From LLM Calls to Governed Agent Systems: Building a Runtime for Auditability, Replay, and Control
Date5 maiHeure17:10 - 17:30Lieu Scène Junior
As AI systems evolve from isolated LLM calls into autonomous agents, a new class of engineering problems emerges: lack of control, limited observability, and no reliable way to audit or reproduce decisions.
Most current approaches rely on prompts, logs, or ad hoc guardrails, which are insufficient once agents begin to operate across multiple tools, states, and long-running workflows.
In this talk, we introduce a governance-oriented runtime for AI agents. The system provides policy enforcement, trace-based auditability, deterministic replay, and evaluation hooks for non-regression. By treating agent execution as a structured, observable, and controllable process, we enable developers to move from “best-effort prompting” to “engineered agent systems.”
We will walk through the architecture, core components, and practical design patterns, and show how governance can be integrated into real-world AI workflows without sacrificing flexibility.
Attendees will learn how to design AI systems that are not only powerful, but also auditable, reproducible, and production-ready.
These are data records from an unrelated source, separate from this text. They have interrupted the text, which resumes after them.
-- ==== Sys2Proof/Machine/Relax.lean ====
section
/-!
DEFINITION. Relaxation regions (spec/11 R228 to R248, spec/02 R44, R45): the sequencer's passes, repairs and fallbacks,
the commands of the scalar stream and the instructions of a body, with the device's steps that open a region
and end a pass.
-/
namespace Sys2Proof.Machine

/-! ### The configuration word (R230) -/

def cfgMode (w : W64) : Nat := bitsN w.toNat 4 2
def cfgFallback (w : W64) : Nat := bitsN w.toNat 6 2
def cfgPlim (w : W64) : Nat := bitsN w.toNat 8 12
def cfgAtol (w : W64) : Nat := bitsN w.toNat 20 16
def cfgRtol (w : W64) : Nat := bitsN w.toNat 36 16
def cfgStall (w : W64) : Nat := bitsN w.toNat 52 4
def cfgDepth (w : W64) : Bool := w.getLsbD 56
def cfgWarm (w : W64) : Bool := w.getLsbD 57
def cfgRt (w : W64) : Nat := 16 * (bitsN w.toNat 58 3 + 1)
def cfgD (w : W64) : Nat := bitsN w.toNat 0 4

/-- A tolerance is non-negative and finite; -0 is no negative number. -/
def tolOk (x : Nat) : Bool := x % 2 ^ 15 < 0x7F80 && (x < 2 ^ 15 || x == 2 ^ 15)

/-- The checks of the word alone and against the band (R231, 4). -/
def cfgOk (b : Band) (w : W64) (t : Nat) : Bool :=
  bitsN w.toNat 61 3 == 0 && 1 ≤ cfgD w && cfgD w ≤ 8 && cfgMode w != 3 && cfgFallback w != 3 && cfgPlim w != 0 &&
    tolOk (cfgAtol w) && tolOk (cfgRtol w) && 1 ≤ t && t ≤ min 128 b.lanes &&
    (cfgMode w == 2 || cfgRt w + cfgD w * cfgRt w ≤ b.budget)

/-! ### Exact residuals (R237) -/

/-- The magnitude of an f32, none when it is not finite. -/
def magOf (x : W32) : Resid :=
  match fval (fmtOf .f32) x.toNat with
  | .fin _ m e => some (m, e)
  | _ => none

/-- |a - b|, +Inf where either is not finite. -/
def residOf (a b : W32) : Resid :=
  match fval (fmtOf .f32) a.toNat, fval (fmtOf .f32) b.toNat with
  | .fin na ma ea, .fin nb mb eb =>
    match faddV .rne (.fin na ma ea) (fnegV (.fin nb mb eb)) with
    | .fin _ m e => some (m, e)
    | _ => none
  | _, _ => none

/-- A residual as a value. -/
def residV : Resid → FVal
  | none => .inf false
  | some (m, e) => .fin false m e

def residLe (a b : Resid) : Bool := decide (fcmpV (residV a) (residV b) ≤ 0)
def residMax (a b : Resid) : Resid := if residLe a b then b else a

/-- A residual rounded to f32 upward (R236, R247). -/
def residUp (r : Resid) : W32 := w32 (fround (fmtOf .f32) .rup (residV r))

/-! ### What an evaluation delivered (R236) -/

/-- y[t] component i: what `rlx.out` wrote, else the guess. -/
def Region.out (r : Region) (t i : Nat) : W32 := (tget? r.y (stepKey t i)).getD (r.guess t i)

/-- J[t] row i column j: the tangents that `rlx.out` delivered, else the identity. -/
def Region.jacob (r : Region) (t i j : Nat) : Nat :=
  if (tget? r.y (stepKey t i)).isSome then (tget 0 r.jac (stepKey t i * 8 + j)).toNat
  else if i = j then f32One else 0

/-- Residual t. -/
def Region.resAt (r : Region) (t : Nat) : Resid :=
  ((List.range r.dim).map (fun i => residOf (r.out t i) (r.guess (t + 1) i))).foldl residMax (some (0, 0))

/-- The tolerance test of one component: a residual of +Inf fails it. -/
def Region.tolAt (r : Region) (t i : Nat) : Bool :=
  match residOf (r.out t i) (r.guess (t + 1) i), magOf (r.out t i) with
  | some x, some y =>
    let tol (w : Nat) : FVal := .fin false (match fval (fmtOf .bf16) w with | .fin _ m _ => m | _ => 0)
      (match fval (fmtOf .bf16) w with | .fin _ _ e => e | _ => 0)
    residLe (some x) (match faddV .rne (tol (cfgAtol r.cfg)) (fmulV (tol (cfgRtol r.cfg)) (residV (some y))) with
      | .fin _ m e => some (m, e)
      | _ => none)
  | _, _ => false

/-! ### The repair (R238) -/

/-- A matrix by rows; an omitted term is none. -/
abbrev RMat := List (Option Nat)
This talk is structured in four parts:
1. Problem framing: why current LLM-based systems fail in production settings (lack of control, explainability, and reproducibility)
2. System design: introducing a governance runtime layer for AI agents
- policy enforcement
- trace as an audit layer
- replay and deterministic execution
- evaluation and non-regression hooks
3. Architecture walkthrough: how the runtime integrates with existing agent/tooling ecosystems
4. Case examples: applying governance to real agent workflows and user-facing decision systems
The session focuses on practical engineering patterns rather than high-level concepts, and is intended for developers building or operating AI-driven systems.